What the task requires
Give back an exact copy of the lines in the records below, from the line that has "exact poll_releaseStep level now hs" through the line that has "hc, TableRow.apply, CounterEffect.apply]", and nothing besides.

Recorded information
-- ==== Sys2Proof/Laws/State.lean ====
section
/-! SUPPORT. What each update of the state leaves in each field, true by definition. -/

namespace Sys2Proof.Machine

/-! ## respond -/

@[simp] theorem State.respond_state (r : Word) (s : State) : (s.respond r).state = s.state := rfl
@[simp] theorem State.respond_clickCount (r : Word) (s : State) : (s.respond r).clickCount = s.clickCount := rfl
@[simp] theorem State.respond_stepCount (r : Word) (s : State) : (s.respond r).stepCount = s.stepCount := rfl
@[simp] theorem State.respond_stableLevel (r : Word) (s : State) : (s.respond r).stableLevel = s.stableLevel := rfl
@[simp] theorem State.respond_dbCandidate (r : Word) (s : State) : (s.respond r).dbCandidate = s.dbCandidate := rfl
@[simp] theorem State.respond_dbPending (r : Word) (s : State) : (s.respond r).dbPending = s.dbPending := rfl
@[simp] theorem State.respond_dbTimestamp (r : Word) (s : State) : (s.respond r).dbTimestamp = s.dbTimestamp := rfl
@[simp] theorem State.respond_stateEnteredAt (r : Word) (s : State) : (s.respond r).stateEnteredAt = s.stateEnteredAt := rfl
@[simp] theorem State.respond_cfg (r : Word) (s : State) : (s.respond r).cfg = s.cfg := rfl
@[simp] theorem State.respond_input (r : Word) (s : State) : (s.respond r).input = s.input := rfl
@[simp] theorem State.respond_response (r : Word) (s : State) : (s.respond r).response = some ⟨0#2, r⟩ := rfl

/-! ## raiseCommandError -/

@[simp] theorem State.raiseCommandError_state (e : CommandError) (s : State) : (s.raiseCommandError e).state = s.state := rfl
@[simp] theorem State.raiseCommandError_clickCount (e : CommandError) (s : State) : (s.raiseCommandError e).clickCount = s.clickCount := rfl
@[simp] theorem State.raiseCommandError_stepCount (e : CommandError) (s : State) : (s.raiseCommandError e).stepCount = s.stepCount := rfl
@[simp] theorem State.raiseCommandError_stableLevel (e : CommandError) (s : State) : (s.raiseCommandError e).stableLevel = s.stableLevel := rfl
@[simp] theorem State.raiseCommandError_dbCandidate (e : CommandError) (s : State) : (s.raiseCommandError e).dbCandidate = s.dbCandidate := rfl
@[simp] theorem State.raiseCommandError_dbPending (e : CommandError) (s : State) : (s.raiseCommandError e).dbPending = s.dbPending := rfl
@[simp] theorem State.raiseCommandError_dbTimestamp (e : CommandError) (s : State) : (s.raiseCommandError e).dbTimestamp = s.dbTimestamp := rfl
@[simp] theorem State.raiseCommandError_stateEnteredAt (e : CommandError) (s : State) : (s.raiseCommandError e).stateEnteredAt = s.stateEnteredAt := rfl
@[simp] theorem State.raiseCommandError_cfg (e : CommandError) (s : State) : (s.raiseCommandError e).cfg = s.cfg := rfl
@[simp] theorem State.raiseCommandError_input (e : CommandError) (s : State) : (s.raiseCommandError e).input = s.input := rfl
@[simp] theorem State.raiseCommandError_response (e : CommandError) (s : State) : (s.raiseCommandError e).response = some ⟨errorStatus e, 0#32⟩ := rfl
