theorem poll_waitTimeout (hs : s.state = .waitTimeout) :
    poll level now s =
      if level = true then { s with state := .press }
      else if s.cfg.timeoutMs.toNat ≤ (now - s.stateEnteredAt).toNat then { s with state := .timeout }
      else s := by
  simp only [poll, hs, State.enter, reached_iff, elapsed_eq]

theorem poll_timeout (hs : s.state = .timeout) : poll level now s = { s with state := .idle } := by
  simp only [poll, hs, State.enter]

/-- An event state is left by the next evaluation, whatever the level and the time (R147). -/
theorem poll_state_ne_of_event
    (hs : s.state ∈
      [Gesture.press, .hold, .step, .releaseHold, .releaseStep, .click, .release, .clicks, .timeout]) :
    (poll level now s).state ≠ s.state := by
  rw [poll_state]
  cases h : s.state with
  | idle | waitHold | waitStep | waitNextStep | waitClicks | waitTimeout => simp [h] at hs
  | release => by_cases hc : s.clickCount = 0#8 <;> simp [hc]
  | press | hold | step | releaseHold | releaseStep | click | clicks | timeout => simp

end

/-! ## What POLL answers (R122, R142) -/
section

variable {s t : State} {level : Level} {now : Word}

/-- POLL is one evaluation of the machine, answered with whether the state changed. -/
theorem exec_poll (level : Level) (now : Word) (s : State) :
    exec (.poll level now) s = .next ((poll level now s).respond (zextBool (changed s (poll level now s)))) := rfl

/-- POLL reads no earlier response (R33). -/
theorem exec_poll_respond (level : Level) (now r : Word) (s : State) :
    exec (.poll level now) (s.respond r) = exec (.poll level now) s := by
  rw [exec_poll, exec_poll, poll_respond]
  rfl

theorem exec_poll_of_move {g : Gesture} (hs : s.state = g) (hpoll : poll level now s = t) (hne : t.state ≠ g) :
    exec (.poll level now) s = .next { t with response := okResponse 1#32 } := by
  have hchanged : changed s t = true := by simp [changed, hs, hne]
  rw [exec_poll, hpoll, hchanged]
  rfl

theorem exec_poll_of_stay (hpoll : poll level now s = s) :
    exec (.poll level now) s = .next { s with response := okResponse 0#32 } := by
  have hchanged : changed s s = false := by simp [changed]
  rw [exec_poll, hpoll, hchanged]
  rfl

end

/-! ## The source's table (R120) -/
section

variable {level : Level} {now : Word} {s : State}

/-- Every row of the table leads to another state than its own, so a row that fires is a change of state (R122). -/
theorem sourceTable_target_ne_source : ∀ r ∈ sourceTable, r.target ≠ r.source := by
  simp [sourceTable]

/-- A row that fires starts in the present state and leads out of it. -/
theorem apply_state_ne_of_mem_firingRows {r : TableRow} (hr : r ∈ firingRows level now s) :
    (r.apply now s).state ≠ s.state := by
  obtain ⟨hmem, hfires⟩ := List.mem_filter.mp hr
  obtain ⟨hsource, -⟩ : s.state = r.source ∧ r.condition.holds level now s = true := by
    simpa [TableRow.fires] using hfires
  rw [hsource]
  exact sourceTable_target_ne_source r hmem

/-- The rows of the table that start in a state. -/
def rowsFrom (g : Gesture) : List TableRow := sourceTable.filter (fun r => decide (g = r.source))

theorem firingRows_eq_filter_rowsFrom {g : Gesture} (hs : s.state = g) :
    firingRows level now s = (rowsFrom g).filter (fun r => r.condition.holds level now s) := by
  rw [firingRows, rowsFrom, List.filter_filter]
  refine List.filter_congr fun r _ => ?_
  rw [TableRow.fires, hs, Bool.and_comm]

/-- What the first row that fires does to the state; nothing where none does. -/
def applyFirst (level : Level) (now : Word) (s : State) (rows : List TableRow) : State :=
  (rows.filter (fun r => r.condition.holds level now s)).head?.elim s (TableRow.apply now s)

theorem applyFirst_nil : applyFirst level now s [] = s := rfl

theorem applyFirst_cons (r : TableRow) (rows : List TableRow) :
    applyFirst level now s (r :: rows) =
      if r.condition.holds level now s = true then r.apply now s else applyFirst level now s rows := by
  unfold applyFirst
  rw [List.filter_cons]
  split <;> rfl

/-- The two rows of a waiting state, one on the level before one on the time since the state was entered, against the
evaluation equation of that state (R121). -/
theorem poll_eq_applyFirst_of_waits {levelRow thresholdRow : TableRow} {fires : Level} {threshold : Cfg → Word}
    (hlevel : levelRow.condition.holds level now s = (level == fires))
    (hthreshold : thresholdRow.condition = .elapsedAtLeast threshold)
    (hpoll : poll level now s =
      if level = fires then levelRow.apply now s
      else if (threshold s.cfg).toNat ≤ (now - s.stateEnteredAt).toNat then thresholdRow.apply now s
      else s) :
    poll level now s = applyFirst level now s [levelRow, thresholdRow] := by
  have hlate : thresholdRow.condition.holds level now s =
      decide ((threshold s.cfg).toNat ≤ (now - s.stateEnteredAt).toNat) := by
    rw [hthreshold]
    rfl
  simp only [hpoll, applyFirst_cons, applyFirst_nil, hlevel, hlate, beq_iff_eq, decide_eq_true_eq]

/-- The machine does what the first firing row of its state says. -/
theorem poll_eq_applyFirst_rowsFrom : poll level now s = applyFirst level now s (rowsFrom s.state) := by
  cases hs : s.state with
  | idle =>
    rw [poll_idle level now hs]
    cases level <;> rfl
  | press => exact poll_press level now hs
  | waitHold => exact poll_eq_applyFirst_of_waits rfl rfl (poll_waitHold level now hs)
  | hold => exact poll_hold level now hs
  | waitStep => exact poll_eq_applyFirst_of_waits rfl rfl (poll_waitStep level now hs)
  | step => exact poll_step level now hs
  | waitNextStep => exact poll_eq_applyFirst_of_waits rfl rfl (poll_waitNextStep level now hs)
  | releaseHold => exact poll_releaseHold level now hs
  | releaseStep => exact poll_releaseStep level now hs
  | click => exact poll_click level now hs
  | release =>
    rw [poll_release level now hs]
    by_cases hc : 0 < s.clickCount.toNat
    · simp [rowsFrom, sourceTable, applyFirst_cons, RowCondition.holds, hc, TableRow.apply, CounterEffect.apply]
    · have hzero : s.clickCount.toNat = 0 := by omega
      simp [rowsFrom, sourceTable, applyFirst_cons, RowCondition.holds, hzero, TableRow.apply, CounterEffect.apply]
  | waitClicks => exact poll_eq_applyFirst_of_waits rfl rfl (poll_waitClicks level now hs)
  | clicks => exact poll_clicks level now hs
  | waitTimeout => exact poll_eq_applyFirst_of_waits rfl rfl (poll_waitTimeout level now hs)
  | timeout => exact poll_timeout level now hs

theorem poll_eq_first_firingRow :
    poll level now s = (firingRows level now s).head?.elim s (TableRow.apply now s) := by
  rw [poll_eq_applyFirst_rowsFrom, applyFirst, firingRows_eq_filter_rowsFrom rfl]

end

/-- Settles O27: the machine applies the first firing row, every row moves, and an event state is always left. -/
theorem pollFollowsSourceTable : Obligations.PollFollowsSourceTable := by
  intro level now s
  refine ⟨fun hnone => ?none, fun r more hfirst => ?first, fun hevent hnone => ?event⟩
  case none =>
    apply exec_poll_of_stay
    rw [poll_eq_first_firingRow, hnone]
    rfl
  case first =>
    apply exec_poll_of_move rfl
    · rw [poll_eq_first_firingRow, hfirst]
      rfl
    · exact apply_state_ne_of_mem_firingRows (hfirst ▸ List.mem_cons_self)
  case event =>
    apply poll_state_ne_of_event level now hevent
    rw [poll_eq_first_firingRow, hnone]
    rfl

/-! ## The rows one by one, each with its frame -/

/-- Settles O28: each event state has one evaluation equation, and its target is another state. -/
theorem pollLeavesEventStates : Obligations.PollLeavesEventStates := by
  intro level now s
  refine ⟨fun hs => ?press, fun hs => ?hold, fun hs => ?step, fun hs => ?released, fun hs => ?click,
    fun hs => ?release, fun hs => ?clicks, fun hs => ?timeout⟩
  case press => exact exec_poll_of_move hs (poll_press level now hs) nofun
  case hold => exact exec_poll_of_move hs (poll_hold level now hs) nofun
  case step => exact exec_poll_of_move hs (poll_step level now hs) nofun
  case released =>
    obtain hs | hs := hs
    · exact exec_poll_of_move hs (poll_releaseHold level now hs) nofun
    · exact exec_poll_of_move hs (poll_releaseStep level now hs) nofun
  case click => exact exec_poll_of_move hs (poll_click level now hs) nofun
  case release =>
    refine exec_poll_of_move hs (poll_release level now hs) ?_
    by_cases hc : 0 < s.clickCount.toNat <;> simp [hc]
  case clicks => exact exec_poll_of_move hs (poll_clicks level now hs) nofun
  case timeout => exact exec_poll_of_move hs (poll_timeout level now hs) nofun

section

variable {level : Level} {now : Word} {s : State}

/-- What POLL does in a waiting state with a level row that fires at the level `fires` and a threshold row: each row's
whole next state, and no write where neither fires. -/
structure PollWaits (fires : Level) (threshold : Word) (level : Level) (now : Word)
    (s onLevel onThreshold : State) : Prop where
  levelRow : level = fires → exec (.poll level now) s = .next { onLevel with response := okResponse 1#32 }
  thresholdRow : level = !fires → threshold.toNat ≤ (now - s.stateEnteredAt).toNat →
    exec (.poll level now) s = .next { onThreshold with response := okResponse 1#32 }
  stays : level = !fires → (now - s.stateEnteredAt).toNat < threshold.toNat →
    exec (.poll level now) s = .next { s with response := okResponse 0#32 }

theorem pollWaits_of_poll_eq {g : Gesture} {fires : Level} {threshold : Word} {onLevel onThreshold : State}
    (hs : s.state = g)
    (hpoll : poll level now s =
      if level = fires then onLevel
      else if threshold.toNat ≤ (now - s.stateEnteredAt).toNat then onThreshold else s)
    (hlevel : onLevel.state ≠ g) (hthreshold : onThreshold.state ≠ g) :
    PollWaits fires threshold level now s onLevel onThreshold where
  levelRow hfires := exec_poll_of_move hs (hpoll.trans (if_pos hfires)) hlevel
  thresholdRow hother hlate := by
    have hnot : level ≠ fires := by simp [hother]
    exact exec_poll_of_move hs (by rw [hpoll, if_neg hnot, if_pos hlate]) hthreshold
  stays hother hearly := by
    have hnot : level ≠ fires := by simp [hother]
    exact exec_poll_of_stay (by rw [hpoll, if_neg hnot, if_neg (Nat.not_le.mpr hearly)])

theorem pollWaits_waitHold (hs : s.state = .waitHold) :
    PollWaits false s.cfg.holdMs level now s
      { s with state := .click, clickCount := BitVec.ofNat 8 (min (s.clickCount.toNat + 1) 255) }
      { s with state := .hold, stateEnteredAt := now } :=
  pollWaits_of_poll_eq hs (poll_waitHold level now hs) nofun nofun

theorem pollWaits_waitStep (hs : s.state = .waitStep) :
    PollWaits false s.cfg.stepMs level now s
      { s with state := .releaseHold } { s with state := .step, stateEnteredAt := now } :=
  pollWaits_of_poll_eq hs (poll_waitStep level now hs) nofun nofun

theorem pollWaits_waitNextStep (hs : s.state = .waitNextStep) :
    PollWaits false s.cfg.stepPeriodMs level now s
      { s with state := .releaseStep }
      { s with
        state := .step, stepCount := BitVec.ofNat 8 (min (s.stepCount.toNat + 1) 255), stateEnteredAt := now } :=
  pollWaits_of_poll_eq hs (poll_waitNextStep level now hs) nofun nofun

theorem pollWaits_waitClicks (hs : s.state = .waitClicks) :
    PollWaits true s.cfg.clickWindowMs level now s
      { s with state := .press } { s with state := .clicks, stateEnteredAt := now } :=
  pollWaits_of_poll_eq hs (poll_waitClicks level now hs) nofun nofun

theorem pollWaits_waitTimeout (hs : s.state = .waitTimeout) :
    PollWaits true s.cfg.timeoutMs level now s { s with state := .press } { s with state := .timeout } :=
  pollWaits_of_poll_eq hs (poll_waitTimeout level now hs) nofun nofun

theorem exec_poll_idle_pressed (hs : s.state = .idle) (hlevel : level = true) :
    exec (.poll level now) s = .next { s with state := .press, response := okResponse 1#32 } :=
  exec_poll_of_move hs ((poll_idle level now hs).trans (if_pos hlevel)) nofun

Solution
  | releaseStep => exact poll_releaseStep level now hs
  | click => exact poll_click level now hs
  | release =>
    rw [poll_release level now hs]
    by_cases hc : 0 < s.clickCount.toNat
    · simp [rowsFrom, sourceTable, applyFirst_cons, RowCondition.holds, hc, TableRow.apply, CounterEffect.apply]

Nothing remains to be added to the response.